So I'm trying to import about 80 million page views from a log file. I'm trying to put them in the database as sessions, i.e. groups of page views separated with 20 minutes in between.
So eventually, in my user database I would like each user to have a list of dictionary objects like so:
{
'id': 'user1'
'sessions':[
{
"start" : ISODate("2011-04-03T23:21:59.639Z"),
"end" : ISODate("2011-04-03T23:50:05.518Z"),
"page_loads" : 136
},
{
"start" : ISODate("another date"),
"end" : ISODate("later date"),
"page_loads" : 20
},
]
}
Should be fairly simple. So I wrote this script:
howManyLinesTotal = 9999999 #i've done: wc -l in bash before to find the file size
blank_dict = {'page_loads':0, 'start':0, 'end':0}
latest_sessions = defaultdict(lambda: blank_dict)
for line in f: #opens a gigantic gzip file called "f"
line = line.split('\t') #each entry is tab-delimited with: user \t datetime \t page_on_my_site
user = line[1] #grab the data from this line in the file
timestamp = datetime.utcfromtimestamp(float(line[2]))
latest_sessions[user]['page_loads'] += 1 #add one to this user's current session
if latest_sessions[user]['start'] == 0: #put in the start time if there isn't one
latest_sessions[user]['start'] = timestamp
if latest_sessions[user]['end'] == 0: #put in the end time if there isn't one
latest_sessions[user]['end'] = timestamp
else: #otherwise calculate if the new end time is 20 mins later
diff = (timestamp - latest_sessions[user]['end']).seconds
if diff > 1200: #if so, save the session to the database
db.update({'id':user}, {'$push':{'sessions':latest_sessions[user]}})
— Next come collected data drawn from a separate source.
theorem Voice.status_mute (v : Voice) (active : Bool) : v.mute.status active = v.status active := by
  have hcur : v.mute.currentEvent = v.currentEvent.map Event.mute := rfl
  have hpend : v.mute.pendingEvent = v.pendingEvent.map Event.mute := rfl
  simp only [Voice.status, hcur, hpend, noteOf_mute, channelOf_mute, Option.isSome_map]
  rfl

theorem Voice.startNote_mute (x : Ctx) (ev : Event) (v : Voice) :
    (v.startNote x ev).mute = (v.mute.startNote x ev.mute).mute := by
  simp only [Voice.startNote, Voice.mute, Option.map_map]
  rfl

theorem Voice.noteOn_mute (x : Ctx) (ev : Event) (v : Voice) :
    (v.noteOn x ev).mute = (v.mute.noteOn x ev.mute).mute := by
  rw [Voice.noteOn, Voice.noteOn, Voice.isPlaying_mute]
  split_ifs
  · simp only [Voice.steal, Voice.mute, Option.map_map]
    rfl
  · exact v.startNote_mute x ev

theorem Voice.noteOff_mute (x : Ctx) (e : Event) (v : Voice) : (v.noteOff x e).mute = (v.mute.noteOff x e).mute := by
  have hsteal : v.mute.isStealing = v.isStealing := rfl
  have hcur : matchesEvent e v.mute.currentEvent = matchesEvent e v.currentEvent := matchesEvent_mute e _
  have hpend : matchesEvent e v.mute.pendingEvent = matchesEvent e v.pendingEvent := matchesEvent_mute e _
  simp only [Voice.noteOff, hsteal, hcur, hpend]
  split_ifs
  · simp only [Voice.mute, Option.map_map]
    rfl
  · exact v.mute_mute.symm
  · simp only [Voice.releaseNote, Voice.releaseOps, Voice.mute, Option.map_map]
    rfl
  · exact v.mute_mute.symm

theorem Voice.stealCheck_mute (x : Ctx) (v : Voice) : (v.stealCheck x).mute = (v.mute.stealCheck x).mute := by
  have hsteal : v.mute.isStealing = v.isStealing := rfl
  have hpend : v.mute.pendingEvent = v.pendingEvent.map Event.mute := rfl
  have hfinal : (v.finalize x).mute = (v.mute.finalize x).mute := by
    simp only [Voice.finalize, Voice.releaseOps, Voice.mute, Option.map_map]
    rfl
  simp only [Voice.stealCheck, hsteal, hpend, Voice.isPlaying_mute]
  split_ifs
  · cases v.pendingEvent with
    | none => exact hfinal
    | some ev =>
      change ((v.finalize x).noteOn x ev).mute = ((v.mute.finalize x).noteOn x ev.mute).mute
      calc ((v.finalize x).noteOn x ev).mute
        _ = ((v.finalize x).mute.noteOn x ev.mute).mute := Voice.noteOn_mute x ev _
        _ = ((v.mute.finalize x).mute.noteOn x ev.mute).mute := by rw [hfinal]
        _ = ((v.mute.finalize x).noteOn x ev.mute).mute := (Voice.noteOn_mute x ev.mute _).symm
  · exact v.mute_mute.symm

theorem Voice.render_mute (x : Ctx) (n : Nat) (v : Voice) : (v.render x n).mute = (v.mute.render x n).mute :=
  Voice.stealCheck_mute x (v.renderBlock x n)

/-! ### The pool -/

/-- Two changes of a voice that do the same up to stored velocities. -/
def SameMuted (f g : Voice → Voice) : Prop := ∀ v, (f v).mute = (g v.mute).mute

theorem map_modify_mute {f g : Voice → Voice} (h : SameMuted f g) (voices : List Voice) (a : Nat) :
    (voices.modify a f).map Voice.mute = ((voices.map Voice.mute).modify a g).map Voice.mute := by
  apply List.ext_getElem?
  intro k
  simp only [List.getElem?_map, List.getElem?_modify]
  cases voices[k]? with
  | none => rfl
  | some v =>
    simp only [Option.map_some]
    split_ifs
    · exact congrArg some (h v)
    · exact congrArg some v.mute_mute.symm

theorem map_mute_mute (voices : List Voice) : (voices.map Voice.mute).map Voice.mute = voices.map Voice.mute := by
  rw [List.map_map]
  exact List.map_congr_left fun v _ => v.mute_mute

theorem modifyActive_mute {f g : Voice → Voice} (h : SameMuted f g) (active : List Nat) (t : Nat) (voices : List Voice) :
    (modifyActive active t f voices).map Voice.mute =
      (modifyActive active t g (voices.map Voice.mute)).map Voice.mute := by
  unfold modifyActive
  split
  · exact (map_mute_mute voices).symm
  · exact map_modify_mute h voices _

/-- A change that goes by what is not velocity leaves lists that agree so when they agreed before. -/
theorem forActive_mute {f : Voice → Voice} (h : SameMuted f f) (active : List Nat) (voices : List Voice) :
    (forActive active f voices).map Voice.mute = (forActive active f (voices.map Voice.mute)).map Voice.mute := by
  induction active generalizing voices with
  | nil => exact (map_mute_mute voices).symm
  | cons a rest ih =>
    change (forActive rest f (voices.modify a f)).map _ = (forActive rest f ((voices.map _).modify a f)).map _
    rw [ih, map_modify_mute h, ← ih]

theorem playingAt_mute (voices : List Voice) : playingAt (voices.map Voice.mute) = playingAt voices := by
  funext v
  rw [playingAt, playingAt, List.getElem?_map, Option.any_map]
  rfl

theorem noteOnTarget_mute (voices : List Voice) (pool : Pool) :
    noteOnTarget (voices.map Voice.mute) pool = noteOnTarget voices pool := by
  simp only [noteOnTarget, playingAt_mute]

theorem agesGrown_mute (voices : List Voice) (active age : List Nat) :
    agesGrown (voices.map Voice.mute) active age = agesGrown voices active age := by
  simp only [agesGrown, playingAt_mute]

theorem accumulateActive_mute (ch n start : Nat) (voices : List Voice) (active : List Nat) (out : Space) :
    accumulateActive ch n start (voices.map Voice.mute) active out = accumulateActive ch n start voices active out := by
  have hvout (v : Nat) : ((voices.map Voice.mute)[v]?).elim [] Voice.vout = (voices[v]?).elim [] Voice.vout := by
    rw [List.getElem?_map]
    cases voices[v]? <;> rfl
  simp only [accumulateActive, hvout]

/-! ### States -/

theorem State.mute_mute (s : State) : s.mute.mute = s.mute := by
  rw [State.mute, State.mute, map_mute_mute]

theorem State.statusEntry_mute (s : State) (bank : BitVec 8) (idx : BitVec 16) :
    s.mute.statusEntry bank idx = s.statusEntry bank idx := by
  have hvstat (v : Nat) : s.mute.vstat v = s.vstat v := by
    simp only [State.vstat, State.mute, List.getD_eq_getElem?_getD, List.getElem?_map]
    cases s.voices[v]? with
    | none => rfl
    | some vc => exact vc.status_mute _
  unfold State.statusEntry
  simp only [hvstat]
  rfl

theorem State.initialised_mute (s : State) (ch : BitVec 8) (poly : BitVec 16) (sr maxblk : BitVec 32) :
    (s.initialised ch poly sr maxblk).mute = s.mute.initialised ch poly sr maxblk := by
  simp only [State.initialised, State.mute, List.map_replicate]
  rfl

/-- The target and the ages go by which voices play. -/
theorem State.poolNoteOn_mute (s : State) (ev : Event) : (s.poolNoteOn ev).mute = (s.mute.poolNoteOn ev.mute).mute := by
  have hvoices := modifyActive_mute (fun v => v.noteOn_mute s.ctx ev) s.pool.active (noteOnTarget s.voices s.pool) s.voices
  have hage (age : List Nat) := congrArg (fun vs => agesGrown vs s.pool.active age) hvoices
  simp only [agesGrown_mute] at hage
  simp only [State.poolNoteOn, State.respond, State.mute, noteOnTarget_mute, State.mk.injEq, Pool.mk.injEq, true_and,
    and_true]
  exact ⟨hage _, hvoices⟩

theorem State.noteOffEvent_mute (s : State) (e : Event) : (s.noteOffEvent e).mute = (s.mute.noteOffEvent e).mute := by
  have hvoices := forActive_mute (fun v => v.noteOff_mute s.ctx e) s.pool.active s.voices
  exact congrArg (fun vs => ({ s with voices := vs } : State)) hvoices

theorem State.poolRender_mute (s : State) (a b : Nat) : (s.poolRender a b).mute = (s.mute.poolRender a b).mute := by
  by_cases hn : b - a = 0
  · rw [State.poolRender_empty s hn, State.poolRender_empty s.mute hn, State.mute_mute]
  · have hvoices := forActive_mute (fun v => v.render_mute s.ctx (b - a)) s.pool.active s.voices
    have hout := congrArg (fun vs => accumulateActive s.ctx.ch (b - a) a vs s.pool.active s.out) hvoices
    simp only [accumulateActive_mute] at hout
    rw [State.poolRender_block s hn, State.poolRender_block s.mute hn]
    simp only [State.mute, State.mk.injEq, true_and, and_true]
    exact ⟨hvoices, hout⟩

theorem State.unlessHalted_mute (s : State) {body body' : State} (h : body.mute = body'.mute) :
    (s.unlessHalted body).mute = (s.mute.unlessHalted body').mute := by
  have hf : s.mute.fault = s.fault := rfl
  rw [State.unlessHalted, State.unlessHalted, hf]
  split_ifs
  · exact h
  · change s.mute.drop = s.mute.mute.drop
    rw [State.mute_mute]

theorem State.raise_mute (s : State) (code : FaultCode) : (s.raise code).mute = (s.mute.raise code).mute := by
  change s.mute.raise code = s.mute.mute.raise code
  rw [State.mute_mute]

theorem State.respond_mute {s s' : State} (h : s.mute = s'.mute) (v : Reg32) :
    (s.respond v).mute = (s'.respond v).mute := by
  change s.mute.respond v = s'.mute.respond v
  rw [h]
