-- ==== Sys2Proof/Syntax.lean ====
section
/-! DEFINITION. The steps of the VX-250 as syntax: one constructor per row of the table of operations and events. The
eight configuration commands carry the fields of Tables 1.1 and 8.1, the controller instructions the fields of the seven
formats of Table 8.11, the cell operations the fields of the operation word (Table 8.4), the island commands their two
words (R102). A row that is an event carries what the event brings with it from outside; who performs a step (die,
region, cell, island, port) is the focus of the state. -/

namespace Sys2Proof

/-- Format K (Table 8.11): a command stream. -/
structure FmtK where
  off : BitVec 28
  cnt : BitVec 20
  deriving DecidableEq, Repr

/-- Format R (Table 8.11): the mask of i0 to i3. -/
structure FmtR where
  mask : BitVec 4
  deriving DecidableEq, Repr

/-- Format G (Table 8.11) without SUB, which the constructor gives. -/
structure FmtG where
  wd : BitVec 4
  wa : BitVec 4
  wb : BitVec 4
  imm : BitVec 1
  slot : BitVec 8
  imm32 : BitVec 32
  deriving DecidableEq, Repr

/-- Format B (Table 8.11): CC or WC, and the signed offset in 8-byte words. -/
structure FmtB where
  cc : BitVec 4
  ofs : BitVec 32
  deriving DecidableEq, Repr

/-- Format J (Table 8.11) without REORDER, which the constructor gives. -/
structure FmtJ where
  pord : BitVec 8
  cord : BitVec 8
  width : BitVec 2
  far : BitVec 1
  desc : BitVec 28
  deriving DecidableEq, Repr

/-- The operation word below the opcode (Table 8.4): TYPE, RDST, RM and MOD. -/
structure Mods where
  ty : BitVec 5
  rdst : BitVec 6
  rm : BitVec 3
  mod : BitVec 17
  deriving DecidableEq, Repr

/-- The two words of an engine command (R102). -/
structure EngWords where
  w0 : BitVec 64
  w1 : BitVec 64
  deriving DecidableEq, Repr

/-- A Nareb or die-to-die flit: the header fields of Table 24.1 and 56 payload bytes (R314). -/
structure Flit where
  dst : BitVec 12
  src : BitVec 12
  kind : BitVec 4
  tag : BitVec 16
  slot : BitVec 12
  esc : BitVec 1
  fidx : BitVec 3
  payload : List Byte
  deriving DecidableEq, Repr
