-- ==== Sys2Proof/WellFormed.lean ====
section
/-! DEFINITION. The checks that one command, instruction, operation word or engine command decides alone: reserved
fields, reserved codes and values outside a form's row (R94, R97, R99-R101, R104-R106, R121, R122, R142, R150, R151, R179,
R223, R233, R237, R251). What depends on more than one field is checked at END, by the machine. -/

namespace Sys2Proof

namespace Mods

/-- TYPE as a number. -/
def tyNat (m : Mods) : Nat := m.ty.toNat
/-- RDST as a number. -/
def rdstNat (m : Mods) : Nat := m.rdst.toNat
/-- RM as a number. -/
def rmNat (m : Mods) : Nat := m.rm.toNat
/-- MOD as a number. -/
def modNat (m : Mods) : Nat := m.mod.toNat
/-- Field of MOD. -/
def modF (m : Mods) (lo len : Nat) : Nat := fieldNat m.mod lo len
/-- RDST is 0 or names a p or g register (Table 8.3). -/
def rdstPG (m : Mods) : Bool := m.rdstNat == 0 || 1 ≤ m.rdstNat && m.rdstNat ≤ 8 || 0x20 ≤ m.rdstNat
/-- RDST names a k register. -/
def rdstK (m : Mods) : Bool := 0x10 ≤ m.rdstNat && m.rdstNat ≤ 0x13
/-- RDST is 0 or names a k register. -/
def rdst0K (m : Mods) : Bool := m.rdstNat == 0 || m.rdstK
/-- TYPE is I8 to N64 (Table 6.1). -/
def intTy (m : Mods) : Bool := 1 ≤ m.tyNat && m.tyNat ≤ 8
/-- TYPE is F32, H16 or B16. -/
def floatTy (m : Mods) : Bool := 9 ≤ m.tyNat && m.tyNat ≤ 11
/-- TYPE is F32, H16, B16, E4M3 or E5M2. -/
def anyFloatTy (m : Mods) : Bool := 9 ≤ m.tyNat && m.tyNat ≤ 13
/-- TYPE is 0x01 to 0x0D. -/
def eltTy (m : Mods) : Bool := 1 ≤ m.tyNat && m.tyNat ≤ 13
/-- TYPE is an element type, and RDST and RM are not defined. -/
def eltBare (m : Mods) : Bool := m.eltTy && m.rmNat == 0 && m.rdstNat == 0
/-- TYPE is t, and RDST and RM are not defined. -/
def bare (m : Mods) (t : Nat) : Bool := m.tyNat == t && m.rmNat == 0 && m.rdstNat == 0
/-- A reading system form (Table 13.6): TYPE N64, RDST 0, p or g, RM not defined. -/
def sysForm (m : Mods) : Bool := m.tyNat == 8 && m.rmNat == 0 && m.rdstPG
/-- An integer form (R109) whose MOD is at most top. -/
def intForm (m : Mods) (top : Nat) : Bool :=
  m.intTy && m.rmNat == 0 && m.rdstPG && m.modNat ≤ top
/-- A capability form (Table 9.2) of TYPE t. -/
def capForm (m : Mods) (t : Nat) : Bool := m.tyNat == t && m.rmNat == 0 && m.rdst0K
/-- CVT (R121): AXIS, SBASE, RSDIN and RSDOUT only under NSH, SAT only from integer to integer. -/
def cvtForm (m : Mods) : Bool :=
  let src := m.modF 0 5
  m.eltTy && 1 ≤ src && src ≤ 13 && m.rdstPG &&
  (m.rmNat ≤ 3 || m.rmNat ≤ 5 && 10 ≤ m.tyNat) &&
  (!(m.tyNat ≤ 8 && src ≤ 8) || m.rmNat == 0) &&
  (m.modF 5 1 == 0 || m.tyNat ≤ 8 && src ≤ 8) &&
  (m.modF 6 10 == 0 || m.rmNat == 5) && m.modF 16 1 == 0
/-- QNT (R122). -/
def qntForm (m : Mods) : Bool :=
  let src := m.modF 0 5
  10 ≤ m.tyNat && m.tyNat ≤ 13 && m.rdstNat == 0 && m.rmNat ≤ 5 && 9 ≤ src && src ≤ 11 &&
  (m.modF 5 1 == 0 || 12 ≤ m.tyNat) && (m.modF 6 10 == 0 || m.rmNat == 5) && m.modF 16 1 == 0
/-- RED and SCAN (R142, Table 10.2): OP and TYPE agree. -/
def redForm (m : Mods) : Bool :=
  let op := m.modF 0 4
  (m.intTy && op ≤ 5 && m.rmNat == 0 || m.floatTy && 8 ≤ op && op ≤ 10 && m.rmNat ≤ 3) && m.modNat < 32
/-- TDOT (R146). -/
def tdotForm (m : Mods) : Bool :=
  ([3, 4, 7, 8].contains m.tyNat && m.rmNat == 0 || m.floatTy && m.rmNat ≤ 3) && m.rdstPG && m.modNat == 0
/-- RND (R150): the pairs KB and CB do not overlap. -/
def rndForm (m : Mods) : Bool :=
  let kb := m.modF 0 5
  let cb := m.modF 5 5
  [7, 8, 9].contains m.tyNat && m.rmNat == 0 && m.rdstNat == 0 && m.modNat < 4096 && kb ≤ 30 && cb ≤ 30 &&
  (kb + 2 ≤ cb || cb + 2 ≤ kb)
/-- ATOM with FORM f (R98, R179). -/
def atomForm (m : Mods) (f : Nat) : Bool :=
  [3, 4, 7, 8].contains m.tyNat && m.rmNat == 0 && m.rdstPG && m.modNat < 2048 && m.modF 8 3 ≤ 6 && m.modF 0 4 == f

end Mods

/-- Format G: operand b is a register, or IMM32 with WB zero (R99, R216). -/
def FmtG.operandOk (g : FmtG) : Bool := if g.imm == 1 then g.wb == 0 else g.imm32 == 0

namespace EngWords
latest_sessions[user] = blank_dict
else:
latest_sessions[user]['end'] = timestamp #otherwise just replace this endtime
count += 1
if count % 100000 == 0: #output some nice stats every 100,000 lines
print str(count) + '/' + str(howManyLinesTotal)
#now put the remaining last sessions in
for user in latest_sessions:
db.update({'id':user}, {'$push':{'sessions':latest_sessions[user]}})
I'm getting about 0.002 seconds per line = 44 hours for an 80 million page view file.
This is with a 2TB 7200rpm seagate HDD, 32 GB of RAM and 3.4Ghz dualcore i3 processor.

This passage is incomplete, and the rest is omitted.